#### DATA LISTING:
/-- R433 to R441: PTP messages and the events of a domain. R428, R443 to R448: gang frames and the rest of what an
Ethernet port carries. -/
def Obligations.EthernetEventsComplete : Prop :=
  (-- a one-step Sync of a SLAVE domain's master gives an offset and asks for the delay
  (∀ k (y : SyncMsg) s, Live (.ptpSync k y) s → y.kind = .oneStep → (s.dev.dom k).slave = true → (s.dev.dom k).follows y = true →
    (nth s.dev.time.eth (s.dev.dom k).cfg.port).up = true →
    exec (.ptpSync k y) s = .next (withDev s (
      let e := nth s.dev.time.eth (s.dev.dom k).cfg.port
      ((((s.dev.countRx (s.dev.dom k).cfg.port 0).onDom k fun c =>
        { c with t1 := y.t1, t2 := stampOf y.t2 e.rxCorr, t3 := stampOf y.t3 e.txCorr, await := false, asked := true }).sendDelayReq
          k).newOffset k (stampOf y.t2 e.rxCorr - y.t1 - (s.dev.dom k).mpd))))) ∧
  -- a two-step Sync waits for its Follow_Up, which gives the offset
  (∀ k (y : SyncMsg) s, Live (.ptpSync k y) s → y.kind = .twoStep → (s.dev.dom k).slave = true → (s.dev.dom k).follows y = true →
    (nth s.dev.time.eth (s.dev.dom k).cfg.port).up = true →
    exec (.ptpSync k y) s = .next (withDev s (
      let e := nth s.dev.time.eth (s.dev.dom k).cfg.port
      ((s.dev.countRx (s.dev.dom k).cfg.port 0).onDom k fun c =>
        { c with t2 := stampOf y.t2 e.rxCorr, t3 := stampOf y.t3 e.txCorr, await := true, asked := false }).sendDelayReq k))) ∧
  -- one of another master is passed over (the model's reading, logs 43 and 102)
  (∀ k (y : SyncMsg) s, Live (.ptpSync k y) s → (s.dev.dom k).slave = true → (s.dev.dom k).follows y = false →
    (nth s.dev.time.eth (s.dev.dom k).cfg.port).up = true →
    exec (.ptpSync k y) s = .next (withDev s (s.dev.countRx (s.dev.dom k).cfg.port 0))) ∧
  (∀ k (y : SyncMsg) s, Live (.ptpSync k y) s → y.kind = .followUp → (s.dev.dom k).slave = true → (s.dev.dom k).follows y = true →
    (nth s.dev.time.eth (s.dev.dom k).cfg.port).up = true → (s.dev.dom k).await = true →
    exec (.ptpSync k y) s = .next (withDev s (((s.dev.countRx (s.dev.dom k).cfg.port 0).onDom k fun c =>
      { c with t1 := y.t1, await := false, asked := true }).newOffset k
        ((s.dev.dom k).t2 - y.t1 - (s.dev.dom k).mpd)))) ∧
  -- a Delay_Resp that was asked for enters the average of the latest 16
  (∀ k t4 s, Live (.ptpDelayResp k t4) s → (s.dev.dom k).slave = true → (s.dev.dom k).asked = true →
    s.dev.portUp (s.dev.dom k).cfg.port = true →
    exec (.ptpDelayResp k t4) s = .next (withDev s ((s.dev.countRx (s.dev.dom k).cfg.port 0).onDom k fun c =>
      let w := (((c.t2 - c.t1) + (t4 - c.t3)) / 2 :: c.window).take 16
      { c with window := w, mpd := w.foldl (· + ·) 0 / w.length, asked := false }))) ∧
  -- an Announce takes the place of the one its master sent before, and a SLAVE domain chooses its master anew
  (∀ k y s, Live (.ptpAnnounce k y) s → (s.dev.dom k).slave = true → s.dev.portUp (s.dev.dom k).cfg.port = true →
    exec (.ptpAnnounce k y) s = .next (withDev s ((s.dev.countRx (s.dev.dom k).cfg.port 0).onDom k fun c =>
      { c with masters := (y, s.dev.now) :: c.masters.filter fun a => a.1.source ≠ y.source }.bestMaster s.dev.now))) ∧
  -- the master chosen has been heard within three intervals, and none such stands before it in the order of R433
  (∀ now (c : Domain) g, (c.bestMaster now).gm = some g →
    ∃ t, (g, t) ∈ c.masters ∧ now < t + 3 * c.announceTicks ∧
      ∀ a ∈ c.masters, now < a.2 + 3 * c.announceTicks → lexLe (AnnounceMsg.rank g) (AnnounceMsg.rank a.1) = true) ∧
  (∀ now (c : Domain), (c.bestMaster now).gm = none → ∀ a ∈ c.masters, a.2 + 3 * c.announceTicks ≤ now) ∧
  -- a MASTER domain answers a Delay_Req with its stamp; the bytes of each message are in the model's own form (log 102)
  (∀ k r t s, Live (.ptpDelayReq k r t) s → (s.dev.dom k).slave = false → s.dev.portUp (s.dev.dom k).cfg.port = true →
    exec (.ptpDelayReq k r t) s = .next (withDev s ((s.dev.countRx (s.dev.dom k).cfg.port 0).sendFrame (s.dev.dom k).cfg.port
      (ptpBytes 9 (s.dev.dom k).cfg.number
        (u64 r ++ stampBytes (stampOf t (nth s.dev.time.eth (s.dev.dom k).cfg.port).rxCorr)))))) ∧
  -- a MASTER domain sends its Announce, and its one-step Sync, when they are due, in the model's own form (log 102)
  (∀ k s, Live (.ptpMasterTx k true) s → (s.dev.dom k).slave = false → s.dev.portUp (s.dev.dom k).cfg.port = true →
    s.dev.turnOf (s.dev.dom k).announceTicks ≠ (s.dev.dom k).announceTurn →
    exec (.ptpMasterTx k true) s = .next (withDev s ((s.dev.sendFrame (s.dev.dom k).cfg.port
      (ptpBytes 0xB (s.dev.dom k).cfg.number (u32 128 ++ u32 248 ++ u32 128))).onDom k fun c =>
        { c with announceTurn := s.dev.turnOf (s.dev.dom k).announceTicks }))) ∧
  (∀ k s, Live (.ptpMasterTx k false) s → (s.dev.dom k).slave = false → s.dev.portUp (s.dev.dom k).cfg.port = true →
    s.dev.turnOf (s.dev.dom k).syncTicks ≠ (s.dev.dom k).syncTurn → (s.dev.dom k).cfg.oneStep = 1 →
    exec (.ptpMasterTx k false) s = .next (withDev s ((s.dev.sendFrame (s.dev.dom k).cfg.port
      (ptpBytes 0 (s.dev.dom k).cfg.number
        (stampBytes (s.dev.stampNow (nth s.dev.time.eth (s.dev.dom k).cfg.port).txCorr)))).onDom k fun c =>
          { c with syncTurn := s.dev.turnOf (s.dev.dom k).syncTicks }))) ∧
  -- a domain silent for three intervals is lost
  (∀ k s, Live (.domainLost k) s → s.dev.domainSilent k = true →
    exec (.domainLost k) s = .next (withDev s (s.dev.loseDomain k))) ∧
  (∀ s, Live .preferredRelockHold s →
    exec .preferredRelockHold s = .next (withDev s s.dev.chooseSteer)) ∧
  ∀ s, Live .keepSecondsWrite s → s.dev.time.locked = true → s.dev.coxRuns = true →
    exec .keepSecondsWrite s = .next (withDev s { s.dev with boot := { s.dev.boot with keepSec := s.dev.time.sec } })) ∧
  ((∀ p i s, Live (.arpRequest p i) s → (nth s.dev.time.eth p).up = true → (nth s.dev.time.eth p).ipv4 = some i →
    exec (.arpRequest p i) s = .next (withDev s (((s.dev.countRx p 1).onEth p fun e => { e with arp := e.arp + 1 }).sendFrame p
      (u64 (nth s.dev.time.eth p).mac ++ u32 i)))) ∧
  (∀ p k s, Live (.otherFrame p k) s → s.dev.portUp p = true →
    exec (.otherFrame p k) s = .next (withDev s (s.dev.countDrop p (min k 4)))) ∧
  -- every 20 µs of device time the newest marks of the interval leave, 91 to a frame
  (∀ s, Live .marksSend s → s.dev.turnOf (usT 20) ≠ s.dev.mar.marksTurn → 2 ≤ s.dev.time.gangSize →
    ∃ t, exec .marksSend s = .next t ∧ t = withDev s { s.dev with mar := t.dev.mar, time := t.dev.time } ∧
      t.dev.mar = { s.dev.mar with gangMarks := [], marksTurn := s.dev.turnOf (usT 20) } ∧
      t.dev.time.gseq % 2 ^ 32 = (s.dev.time.gseq + ((newestMarks s.dev.mar.gangMarks).length + 90) / 91) % 2 ^ 32) ∧
  (∀ s, Live .helloSend s → 2 ≤ s.dev.time.gangSize → s.dev.turnOf (msT 1) ≠ s.dev.time.helloTurn →
    exec .helloSend s = .next (withDev s
      ((s.dev.sendGang 1 0 fun p => stampBytes (s.dev.stampNow (nth s.dev.time.eth p).txCorr) ++ u8 s.dev.timeStatus ++
        List.replicate 3 0 ++ s.dev.time.peers.flatMap Peer.apparentField).onTime fun t =>
          { t with helloTurn := s.dev.turnOf (msT 1) }))) ∧
  -- R444: each frame carries the gang's destination and EtherType, with the port's tag where it has one
  (∀ (e : EthPort) bs, e.mac < 2 ^ 48 → (∀ v ∈ e.vlan, v.1 < 4096 ∧ v.2 < 8) → gangPayload (e.gangHead ++ bs) = some bs) ∧
  -- a MARKS frame of a present peer with this gang's size and bed is applied; one heard before is discarded
  (∀ p f bs s, Live (.marksReceived p f) s → gangPayload f = some bs → s.dev.portUp p = true →
    s.dev.gangFrameOk p bs 2 = true → fieldAt bs 4 1 < s.dev.time.gangSize →
    fieldAt bs 8 4 ∉ (nth s.dev.time.peers (fieldAt bs 4 1)).gseq → s.dev.marksOk bs = true →
    exec (.marksReceived p f) s = .next (withDev s
      ((((s.dev.countRx p 2).onPeer (fieldAt bs 4 1) fun q => { q.heard (fieldAt bs 8 4) with applied := q.applied + 1 })).onMar
        fun m => { m with openMarks := m.openMarks ++ (List.range (fieldAt bs 6 2)).flatMap (s.dev.peerMarks bs) }))) ∧
  (∀ p f bs s, Live (.marksReceived p f) s → gangPayload f = some bs → s.dev.portUp p = true →
    s.dev.gangFrameOk p bs 2 = true → fieldAt bs 4 1 < s.dev.time.gangSize →
    fieldAt bs 8 4 ∈ (nth s.dev.time.peers (fieldAt bs 4 1)).gseq →
    exec (.marksReceived p f) s = .next (withDev s
      ((s.dev.countRx p 2).onPeer (fieldAt bs 4 1) fun q => { q with discarded := q.discarded + 1 }))) ∧
  -- one that fails another condition of R446 is dropped, and its copy on the other port is known for one
  (∀ p f bs s, Live (.marksReceived p f) s → gangPayload f = some bs → s.dev.portUp p = true →
    s.dev.gangFrameOk p bs 2 = true → fieldAt bs 4 1 < s.dev.time.gangSize →
    fieldAt bs 8 4 ∉ (nth s.dev.time.peers (fieldAt bs 4 1)).gseq → s.dev.marksOk bs = false →
    exec (.marksReceived p f) s = .next (withDev s
      ((s.dev.countDrop p 2).onPeer (fieldAt bs 4 1) fun q => { q.heard (fieldAt bs 8 4) with dropped := q.dropped + 1 }))) ∧
  -- a frame of another destination or EtherType is none of the gang's
  (∀ p f s, Live (.marksReceived p f) s → gangPayload f = none → s.dev.portUp p = true →
    exec (.marksReceived p f) s = .next (withDev s (s.dev.countDrop p 4))) ∧
  -- a HELLO of another gang size: its sender does not count, and the first is a health record
  (∀ p f bs r s, Live (.helloReceived p f r) s → gangPayload f = some bs → s.dev.portUp p = true →
    s.dev.gangFrameOk p bs 1 = true → bs.length = 64 → fieldAt bs 5 1 ≠ s.dev.time.gangSize →
    (nth s.dev.time.peers (fieldAt bs 4 1)).mismatch = false →
    exec (.helloReceived p f r) s = .next (withDev s
      (((s.dev.countDrop p 2).onPeer (fieldAt bs 4 1) fun q => { q with present := false, mismatch := true }).healthRec 0xB 1 0x09
        (fieldAt bs 4 1) (fieldAt bs 4 1) 0 0 0))) ∧
  -- a HELLO of this gang makes its sender present
  (∀ p f bs r s, Live (.helloReceived p f r) s → gangPayload f = some bs → s.dev.portUp p = true →
    s.dev.gangFrameOk p bs 1 = true → bs.length = 64 → fieldAt bs 4 1 < s.dev.time.gangSize →
    fieldAt bs 5 1 = s.dev.time.gangSize → fieldAt bs 8 4 ∉ (nth s.dev.time.peers (fieldAt bs 4 1)).gseq →
    signed 32 (fieldAt bs (48 + 4 * s.dev.time.deviceNo) 4) = -2 ^ 31 →
    exec (.helloReceived p f r) s = .next (withDev s ((s.dev.countRx p 2).onPeer (fieldAt bs 4 1) fun q =>
      { q.heard (fieldAt bs 8 4) with
        present := true, known := true, mismatch := false, helloTick := s.dev.now
        apparent := some (clampI (-2 ^ 31 + 1) (2 ^ 31 - 1) (stampOf r (nth s.dev.time.eth p).rxCorr / 256 -
          ((fieldAt bs 32 8 : Int) * 1000000000 + fieldAt bs 40 4))) }))) ∧
  -- a peer silent for 10 ms is lost
  ∀ k s, Live (.peerLost k) s → (nth s.dev.time.peers k).present = true →
    (nth s.dev.time.peers k).helloTick + msT 10 ≤ s.dev.now →
    exec (.peerLost k) s = .next (withDev s ((s.dev.onPeer k fun q => { q with present := false }).spoil 0x09 k 0x004 false 0)))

#### WORK TO BE COMPLETED:
Which lines of the records above hold the word "applied"? Copy each of them.

#### WRITTEN ANSWER:
  -- a MARKS frame of a present peer with this gang's size and bed is applied; one heard before is discarded
      ((((s.dev.countRx p 2).onPeer (fieldAt bs 4 1) fun q => { q.heard (fieldAt bs 8 4) with applied := q.applied + 1 })).onMar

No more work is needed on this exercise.